Something of this same variety and balance is reflected in Richard III’s books: both the Old and the New Testament were part of his collection and he had his book of hours and a few other devotional texts; military matters are well represented by the standard texts of De re militari and the Order of Chivalry, by all the history books which were largely one battle or campaign after another, and by the romances of Palamon and Arcite (Knight’s Tale), Ipomedon and the romance/history of the Siege of Thebes. All this is the stuff that virtuous knights were made of and Richard’s collection as a whole matches the instructions given by the wise French courtier Philippe de Mézières in 1386–89, on princely reading for the future Charles VI, in his Songe du Vieil Pelerin.
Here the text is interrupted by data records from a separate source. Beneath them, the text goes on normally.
-- ==== Sys2Proof/Machine/Start.lean ====
section
/-! DEFINITION. The START checks 1 to 11, the memory premises of a launch, and the launch (40 R111 to R123, 20 R74). -/

namespace Sys2Proof.Machine

/-- The error of START check `detail` (40 R111). -/
def startErr (code : ErrorCode) (detail : Byte) (unit : Byte) : Err := ⟨code, .startCheck, detail, unit, 0#32⟩

/-- Check 1, sample precision (40 R112). -/
def check1 (s : State) : Option Err :=
  if frameP s ≠ 8#8 then some (startErr .unsupportedFeature 1#8 0#8) else none

/-- Check 2, component count (40 R113). -/
def check2 (s : State) : Option Err :=
  if frameNf s ≠ 1 ∧ frameNf s ≠ 3 ∧ frameNf s ≠ 4 then some (startErr .unsupportedFeature 2#8 (frameNfByte s))
  else none

/-- Check 3, dimensions (40 R114). -/
def check3 (s : State) : Option Err :=
  if frameX s = 0 ∨ frameY s = 0 then some (startErr .unsupportedFeature 3#8 0#8) else none

/-- Check 4, distinct frame component ids (40 R115). -/
def check4 (s : State) : Option Err :=
  ((frameComps s).find? fun c => comps.any fun c' => decide (c' < c) && fcompId s c == fcompId s c').map
    fun c => startErr .malformedHeader 4#8 (byteOf c.val)

/-- Check 5, sampling factors (40 R116). -/
def check5 (s : State) : Option Err :=
  ((frameComps s).find? fun c => fcompH s c != 1#4 || fcompV s c != 1#4).map
    fun c => startErr .unsupportedFeature 5#8 (byteOf c.val)

/-- Check 6, quantization table ids (40 R117). -/
def check6 (s : State) : Option Err :=
  ((frameComps s).find? fun c => decide (3 < fcompTq s c)).map fun c => startErr .malformedTable 6#8 (byteOf c.val)

/-- Check 7, scan component count (40 R118). -/
def check7 (s : State) : Option Err :=
  if scanNs s < 1 ∨ 4 < scanNs s then some (startErr .malformedHeader 7#8 (scanNsByte s))
  else if scanNs s ≠ frameNf s then some (startErr .unsupportedFeature 7#8 (scanNsByte s))
  else none

/-- Check 8, scan component ids (40 R119). -/
def check8 (s : State) : Option Err :=
  ((scanComps s).find? fun j =>
      !((frameComps s).any fun c => fcompId s c == scompId s j)
        || comps.any fun j' => decide (j' < j) && scompId s j' == scompId s j).map
    fun j => startErr .malformedHeader 8#8 (byteOf j.val)

/-- Check 9, Huffman table ids (40 R120). -/
def check9 (s : State) : Option Err :=
  ((scanComps s).find? fun j => decide (3 < scompTd s j) || decide (3 < scompTa s j)).map
    fun j => startErr .malformedTable 9#8 (byteOf j.val)

/-- Check 10 for one component: its DC table, then its AC table, then its quantization table (40 R121). -/
def missingTable (s : State) (j : Fin 4) : Option Err :=
  if !(dcTable s j).valid then some (startErr .missingTable 10#8 (byteOf j.val))
  else if !(acTable s j).valid then some (startErr .missingTable 10#8 (byteOf (0x10 + j.val)))
  else if !(quantTable s j).valid then some (startErr .missingTable 10#8 (byteOf (0x20 + j.val)))
  else none

/-- Check 10, tables present (40 R121). -/
def check10 (s : State) : Option Err := (scanComps s).findSome? (missingTable s)

/-- Check 11, address ranges, the sums exact (40 R122). -/
def check11 (s : State) : Option Err :=
  if 2 ^ 32 < s.inBase.toNat + s.inLen.toNat then some (startErr .addressRange 11#8 0#8)
  else if 2 ^ 32 < s.outBase.toNat + outSize s then some (startErr .addressRange 11#8 1#8)
  else none

/-- CHECK_1() ... CHECK_11(), in order; the first failure is raised (40 R111, 60 R225). -/
def startChecks (s : State) : Option Err :=
  [check1, check2, check3, check4, check5, check6, check7, check8, check9, check10, check11].findSome? fun c => c s

/-- Whether the n-byte range at a and the k-byte range at b share an address. -/
def rangesMeet (a n b k : Nat) : Bool := decide (0 < n) && decide (0 < k) && decide (a < b + k) && decide (b < a + n)

/-- Whether an address lies in the input range (20 R63). -/
def inInput (s : State) (a : Nat) : Bool := decide (s.inBase.toNat ≤ a) && decide (a < s.inBase.toNat + s.inLen.toNat)

/-- Whether an address lies in the output range (20 R64). -/
def inOutput (s : State) (a : Nat) : Bool := decide (s.outBase.toNat ≤ a) && decide (a < s.outBase.toNat + outSize s)

/-- The size of the register window (20 R60). -/
def windowSize : Nat := 0x10000

/-- The premise of 20 R74 that a launch breaks, if any: the ranges must be disjoint, and neither may overlap the
register window (log 14). -/
def brokenPremise (s : State) : Option Refusal :=
  if rangesMeet s.inBase.toNat s.inLen.toNat s.outBase.toNat (outSize s) then some .rangesOverlap
  else if rangesMeet s.inBase.toNat s.inLen.toNat s.params.mmioBase windowSize
      || rangesMeet s.outBase.toNat (outSize s) s.params.mmioBase windowSize then some .windowOverlap
  else none

/-- What START clears before its checks (40 R111). -/
def clearForStart (s : State) : State :=
  { s with
    ign := false
    mkrValid := false
    mkr := 0#8
    errcode := 0#4
    errinfo := 0#32
    errpos := 0#32
    inpos := 0#32
    mcucnt := 0#32
    pred := Vector.replicate 4 0#16 }

/-- LAUNCH(): BUSY, the destuffer reset, the position at the first DC term (40 R123, 41 R141); memory is remembered as it
stands (log 15). -/
def launch (s : State) : State :=
  { s with
    seq := .busy
    ip := 0
    dbits := []
    src := []
    endRec := EndRec.clear
    cur := 0
    c0 := 0
    m := 0
    j := 0
    k := 0
    phase := .dc
    sub := 0
    stalled := false
    before := s.mem }

/-- START() in IDLE (40 R111). -/
def runStart (s : State) : Result :=
  let s1 := clearForStart s
  match startChecks s1 with
  | some e => .next (raiseErr e s1)
  | none => (match brokenPremise s1 with
    | some r => .refused r
    | none => .next (launch s1))

end Sys2Proof.Machine
end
Fig. 2 Richard’s signature with the motto tant le desieree (I have longed for it so much) on a page of the story of Ipomedon, the ‘best knight of the world’. Redrawn by Piet Design from Longleat, MS 257, f. 98v.

First the prince was to read the scriptures and the service books of the Church, carefully not taking too much pleasure in apocryphal works. He was doubtful concerning romances about such characters as Lancelot, which ‘may excite the reader to knightly deeds, but they excite, too, to fleshly love’ – these books were to be read once only. Of the Bible he recommended especially the historical books of Judges, Kings and Maccabees, and Solomon and Wisdom. He recommended Nicholas Oresme’s renderings of Aristotle, De regimine principum of Giles of Rome, the works of Livy, Valerius Maximus, Seneca and Boethius, and certain histories of later kings such as Charlemagne; the fictions concerning Arthur he considered suspect. Augustine’s City of God and his other works were also on the list. Above all, de Mézières concluded, coming back to where he started, the prince should read the Bible, like his father, Charles V, who read it through every year. It was preferable to read in Latin ‘for one moral or historical book in Latin will give you more pleasure that half a dozen in French … If you read them [the Holy Scriptures] in French you will be drinking from a tributary and not from the main stream’.13

Very similar – perhaps even inspired by de Mézières – and very close to Richard’s surviving collection is the ‘booklist’ for the virtuous knight given by the poet Hoccleve in his Remonstrance against Oldcastle (written 1415):

Rede the storie of Lancelot de Lake

Or Vegece, Of the aart of chivalrie,

The Seege of Troie or Thebes. The applie

To thyng that may to th’ordre of knyght longe …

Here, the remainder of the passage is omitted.